[Records from a data source]:
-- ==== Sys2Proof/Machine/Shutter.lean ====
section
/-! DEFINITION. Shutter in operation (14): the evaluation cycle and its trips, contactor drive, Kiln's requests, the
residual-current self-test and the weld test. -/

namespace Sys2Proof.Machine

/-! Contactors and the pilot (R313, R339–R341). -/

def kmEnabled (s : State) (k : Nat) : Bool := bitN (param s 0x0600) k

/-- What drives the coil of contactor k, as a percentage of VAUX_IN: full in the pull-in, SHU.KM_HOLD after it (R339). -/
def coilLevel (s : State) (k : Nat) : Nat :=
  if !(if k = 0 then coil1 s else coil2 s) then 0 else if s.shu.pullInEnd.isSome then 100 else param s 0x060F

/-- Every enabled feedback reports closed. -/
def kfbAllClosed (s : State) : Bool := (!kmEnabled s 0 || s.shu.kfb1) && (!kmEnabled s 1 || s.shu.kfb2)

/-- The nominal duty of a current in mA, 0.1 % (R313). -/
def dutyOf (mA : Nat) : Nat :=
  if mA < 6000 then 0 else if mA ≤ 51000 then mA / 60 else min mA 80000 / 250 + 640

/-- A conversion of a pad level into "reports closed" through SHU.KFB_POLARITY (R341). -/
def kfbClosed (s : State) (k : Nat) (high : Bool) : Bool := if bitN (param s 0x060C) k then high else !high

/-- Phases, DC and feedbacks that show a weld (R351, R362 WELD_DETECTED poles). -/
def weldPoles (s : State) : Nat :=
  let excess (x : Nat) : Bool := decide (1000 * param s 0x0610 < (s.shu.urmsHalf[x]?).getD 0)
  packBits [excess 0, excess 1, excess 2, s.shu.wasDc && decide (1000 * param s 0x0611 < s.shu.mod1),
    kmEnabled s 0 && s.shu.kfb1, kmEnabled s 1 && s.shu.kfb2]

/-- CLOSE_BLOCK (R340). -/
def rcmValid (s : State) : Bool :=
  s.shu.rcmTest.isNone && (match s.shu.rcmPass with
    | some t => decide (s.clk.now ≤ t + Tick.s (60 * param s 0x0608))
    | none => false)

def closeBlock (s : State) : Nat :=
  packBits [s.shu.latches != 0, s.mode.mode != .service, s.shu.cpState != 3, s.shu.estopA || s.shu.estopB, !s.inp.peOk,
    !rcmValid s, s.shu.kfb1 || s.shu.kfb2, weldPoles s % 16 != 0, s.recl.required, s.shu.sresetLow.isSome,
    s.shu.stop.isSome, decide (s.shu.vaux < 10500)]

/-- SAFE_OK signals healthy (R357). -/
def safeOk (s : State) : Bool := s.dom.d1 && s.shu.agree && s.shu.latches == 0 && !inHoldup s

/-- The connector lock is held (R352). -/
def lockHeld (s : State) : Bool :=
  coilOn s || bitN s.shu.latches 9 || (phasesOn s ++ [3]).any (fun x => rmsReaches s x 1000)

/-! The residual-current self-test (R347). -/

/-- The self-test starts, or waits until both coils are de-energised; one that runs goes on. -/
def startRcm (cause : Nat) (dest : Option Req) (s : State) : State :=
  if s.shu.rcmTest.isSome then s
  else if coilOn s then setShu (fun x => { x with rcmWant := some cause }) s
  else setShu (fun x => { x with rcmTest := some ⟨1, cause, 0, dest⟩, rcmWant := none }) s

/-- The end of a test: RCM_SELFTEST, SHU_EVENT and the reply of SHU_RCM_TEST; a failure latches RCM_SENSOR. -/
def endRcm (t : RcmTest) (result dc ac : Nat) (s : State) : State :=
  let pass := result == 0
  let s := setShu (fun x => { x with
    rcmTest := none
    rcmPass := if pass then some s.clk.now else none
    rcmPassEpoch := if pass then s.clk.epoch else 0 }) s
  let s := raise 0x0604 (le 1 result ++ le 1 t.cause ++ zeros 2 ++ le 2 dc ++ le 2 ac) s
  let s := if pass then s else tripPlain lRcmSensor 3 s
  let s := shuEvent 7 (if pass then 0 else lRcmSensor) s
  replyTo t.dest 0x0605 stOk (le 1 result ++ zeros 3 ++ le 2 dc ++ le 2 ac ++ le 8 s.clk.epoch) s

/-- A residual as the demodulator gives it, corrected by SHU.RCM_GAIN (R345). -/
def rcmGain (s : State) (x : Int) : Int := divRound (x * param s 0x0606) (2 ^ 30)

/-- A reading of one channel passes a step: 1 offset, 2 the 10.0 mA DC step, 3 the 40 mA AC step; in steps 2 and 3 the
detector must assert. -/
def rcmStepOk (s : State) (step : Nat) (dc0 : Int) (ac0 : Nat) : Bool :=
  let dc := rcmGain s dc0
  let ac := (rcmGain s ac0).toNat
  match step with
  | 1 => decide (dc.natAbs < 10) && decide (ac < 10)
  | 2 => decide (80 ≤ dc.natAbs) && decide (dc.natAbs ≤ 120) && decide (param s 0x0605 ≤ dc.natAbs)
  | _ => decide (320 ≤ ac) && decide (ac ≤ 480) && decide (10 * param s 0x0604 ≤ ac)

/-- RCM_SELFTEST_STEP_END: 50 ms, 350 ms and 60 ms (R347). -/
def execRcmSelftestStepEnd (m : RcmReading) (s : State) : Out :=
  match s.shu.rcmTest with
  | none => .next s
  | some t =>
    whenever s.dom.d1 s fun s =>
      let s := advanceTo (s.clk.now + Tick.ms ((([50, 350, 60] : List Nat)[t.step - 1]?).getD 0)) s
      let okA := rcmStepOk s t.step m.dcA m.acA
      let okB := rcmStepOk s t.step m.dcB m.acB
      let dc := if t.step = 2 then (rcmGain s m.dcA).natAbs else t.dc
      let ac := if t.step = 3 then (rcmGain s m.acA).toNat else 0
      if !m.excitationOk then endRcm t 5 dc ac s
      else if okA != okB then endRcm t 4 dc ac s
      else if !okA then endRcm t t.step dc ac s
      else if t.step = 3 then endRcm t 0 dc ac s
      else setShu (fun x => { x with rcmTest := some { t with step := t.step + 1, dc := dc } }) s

...

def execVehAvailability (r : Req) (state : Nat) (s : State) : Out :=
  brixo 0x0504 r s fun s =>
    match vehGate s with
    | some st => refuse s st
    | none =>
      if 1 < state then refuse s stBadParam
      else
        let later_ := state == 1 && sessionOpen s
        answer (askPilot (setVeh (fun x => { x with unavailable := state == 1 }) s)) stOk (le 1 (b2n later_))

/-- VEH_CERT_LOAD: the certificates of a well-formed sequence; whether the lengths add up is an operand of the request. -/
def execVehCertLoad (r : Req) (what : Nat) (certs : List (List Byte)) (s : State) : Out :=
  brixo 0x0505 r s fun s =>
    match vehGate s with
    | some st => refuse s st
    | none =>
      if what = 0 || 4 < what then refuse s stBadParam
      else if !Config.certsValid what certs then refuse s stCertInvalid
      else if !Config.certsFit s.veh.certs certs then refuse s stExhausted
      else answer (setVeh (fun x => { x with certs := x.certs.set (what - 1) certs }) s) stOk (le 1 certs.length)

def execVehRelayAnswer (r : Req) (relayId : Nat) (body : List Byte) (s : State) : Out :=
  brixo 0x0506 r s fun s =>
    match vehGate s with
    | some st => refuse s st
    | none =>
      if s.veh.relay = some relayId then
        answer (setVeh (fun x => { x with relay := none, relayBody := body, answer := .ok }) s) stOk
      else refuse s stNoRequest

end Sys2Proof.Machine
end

* * *

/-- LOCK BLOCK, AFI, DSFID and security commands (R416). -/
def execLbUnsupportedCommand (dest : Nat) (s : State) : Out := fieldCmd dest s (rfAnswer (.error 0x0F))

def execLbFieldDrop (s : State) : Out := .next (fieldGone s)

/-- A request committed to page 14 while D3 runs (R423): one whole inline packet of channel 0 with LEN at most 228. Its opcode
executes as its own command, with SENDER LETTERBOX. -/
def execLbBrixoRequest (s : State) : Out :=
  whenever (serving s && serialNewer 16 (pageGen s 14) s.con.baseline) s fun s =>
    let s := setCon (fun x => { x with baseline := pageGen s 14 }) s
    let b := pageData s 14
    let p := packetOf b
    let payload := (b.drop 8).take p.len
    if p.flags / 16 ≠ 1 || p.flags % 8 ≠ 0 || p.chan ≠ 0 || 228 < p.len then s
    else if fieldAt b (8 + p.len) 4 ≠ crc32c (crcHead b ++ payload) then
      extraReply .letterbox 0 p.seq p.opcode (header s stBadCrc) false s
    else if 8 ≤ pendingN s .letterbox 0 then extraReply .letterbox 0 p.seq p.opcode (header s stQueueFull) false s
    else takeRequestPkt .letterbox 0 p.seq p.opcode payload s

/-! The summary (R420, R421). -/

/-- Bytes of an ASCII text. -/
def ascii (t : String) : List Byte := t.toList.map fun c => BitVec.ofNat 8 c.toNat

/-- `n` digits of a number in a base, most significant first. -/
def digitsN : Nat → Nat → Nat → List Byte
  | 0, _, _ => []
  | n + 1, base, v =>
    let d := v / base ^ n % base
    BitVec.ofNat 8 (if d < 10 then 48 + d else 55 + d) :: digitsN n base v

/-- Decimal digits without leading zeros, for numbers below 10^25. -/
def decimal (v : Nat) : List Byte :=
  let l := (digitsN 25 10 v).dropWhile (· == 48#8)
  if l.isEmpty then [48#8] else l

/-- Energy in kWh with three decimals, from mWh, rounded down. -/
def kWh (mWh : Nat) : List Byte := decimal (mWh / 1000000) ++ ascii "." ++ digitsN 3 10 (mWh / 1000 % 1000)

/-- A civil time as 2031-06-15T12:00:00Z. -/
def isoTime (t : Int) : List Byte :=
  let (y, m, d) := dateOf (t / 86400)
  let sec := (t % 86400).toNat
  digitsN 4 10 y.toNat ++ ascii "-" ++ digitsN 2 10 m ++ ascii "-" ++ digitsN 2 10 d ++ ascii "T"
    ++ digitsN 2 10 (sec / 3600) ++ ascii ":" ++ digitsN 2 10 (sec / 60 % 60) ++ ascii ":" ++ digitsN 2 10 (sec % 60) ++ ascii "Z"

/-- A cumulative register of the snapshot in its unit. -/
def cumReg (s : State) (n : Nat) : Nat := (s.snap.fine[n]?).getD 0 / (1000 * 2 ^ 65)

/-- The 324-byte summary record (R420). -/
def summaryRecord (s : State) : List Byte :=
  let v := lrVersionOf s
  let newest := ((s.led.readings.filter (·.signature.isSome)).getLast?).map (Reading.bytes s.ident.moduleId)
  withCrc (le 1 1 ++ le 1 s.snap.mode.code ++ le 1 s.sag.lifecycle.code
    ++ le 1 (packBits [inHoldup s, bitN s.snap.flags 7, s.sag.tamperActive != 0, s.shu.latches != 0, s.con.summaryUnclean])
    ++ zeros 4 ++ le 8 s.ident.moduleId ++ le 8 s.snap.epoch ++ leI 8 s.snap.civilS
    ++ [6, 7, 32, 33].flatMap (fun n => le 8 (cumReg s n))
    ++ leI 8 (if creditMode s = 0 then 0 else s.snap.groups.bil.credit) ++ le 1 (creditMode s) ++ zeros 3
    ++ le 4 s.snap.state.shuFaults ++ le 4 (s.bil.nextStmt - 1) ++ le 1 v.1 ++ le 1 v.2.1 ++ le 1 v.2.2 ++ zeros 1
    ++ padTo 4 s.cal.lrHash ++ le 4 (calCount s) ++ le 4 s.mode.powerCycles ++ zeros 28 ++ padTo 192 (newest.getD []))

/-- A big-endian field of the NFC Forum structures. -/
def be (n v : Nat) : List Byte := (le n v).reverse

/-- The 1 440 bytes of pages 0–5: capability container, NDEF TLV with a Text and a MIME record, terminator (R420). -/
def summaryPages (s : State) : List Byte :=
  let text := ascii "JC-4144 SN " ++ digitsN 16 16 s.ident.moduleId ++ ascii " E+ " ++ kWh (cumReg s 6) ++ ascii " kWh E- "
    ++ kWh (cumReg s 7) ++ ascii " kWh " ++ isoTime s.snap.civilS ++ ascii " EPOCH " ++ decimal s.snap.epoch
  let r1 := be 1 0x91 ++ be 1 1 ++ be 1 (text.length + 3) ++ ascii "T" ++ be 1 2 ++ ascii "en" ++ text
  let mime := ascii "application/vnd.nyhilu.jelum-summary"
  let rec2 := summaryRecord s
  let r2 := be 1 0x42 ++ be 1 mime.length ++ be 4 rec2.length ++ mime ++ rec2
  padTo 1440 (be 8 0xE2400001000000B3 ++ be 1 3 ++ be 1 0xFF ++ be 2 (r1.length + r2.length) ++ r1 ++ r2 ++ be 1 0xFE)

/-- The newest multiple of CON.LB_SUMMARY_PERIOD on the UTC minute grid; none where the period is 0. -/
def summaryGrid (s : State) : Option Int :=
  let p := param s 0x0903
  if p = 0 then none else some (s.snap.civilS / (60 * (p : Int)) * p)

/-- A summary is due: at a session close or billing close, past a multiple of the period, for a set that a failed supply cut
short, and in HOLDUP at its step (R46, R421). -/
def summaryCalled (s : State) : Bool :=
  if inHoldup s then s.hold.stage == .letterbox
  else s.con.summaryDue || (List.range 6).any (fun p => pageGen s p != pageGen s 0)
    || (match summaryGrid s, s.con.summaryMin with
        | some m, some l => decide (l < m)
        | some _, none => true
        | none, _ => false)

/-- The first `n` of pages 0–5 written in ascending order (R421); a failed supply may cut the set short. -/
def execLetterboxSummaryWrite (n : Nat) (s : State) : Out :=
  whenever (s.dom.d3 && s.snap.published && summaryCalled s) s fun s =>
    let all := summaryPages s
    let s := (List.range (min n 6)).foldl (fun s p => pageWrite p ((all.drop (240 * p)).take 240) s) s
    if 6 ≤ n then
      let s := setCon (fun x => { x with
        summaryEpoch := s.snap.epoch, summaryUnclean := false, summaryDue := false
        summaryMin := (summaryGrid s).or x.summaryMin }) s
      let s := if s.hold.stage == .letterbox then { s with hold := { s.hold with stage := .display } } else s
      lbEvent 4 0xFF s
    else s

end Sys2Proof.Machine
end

[Aim of the exercise]: Lines holding the word "moduleId" are the answer; copy every one from the records above.

[Completed exercise]:
  let newest := ((s.led.readings.filter (·.signature.isSome)).getLast?).map (Reading.bytes s.ident.moduleId)
    ++ zeros 4 ++ le 8 s.ident.moduleId ++ le 8 s.snap.epoch ++ leI 8 s.snap.civilS
  let text := ascii "JC-4144 SN " ++ digitsN 16 16 s.ident.moduleId ++ ascii " E+ " ++ kWh (cumReg s 6) ++ ascii " kWh E- "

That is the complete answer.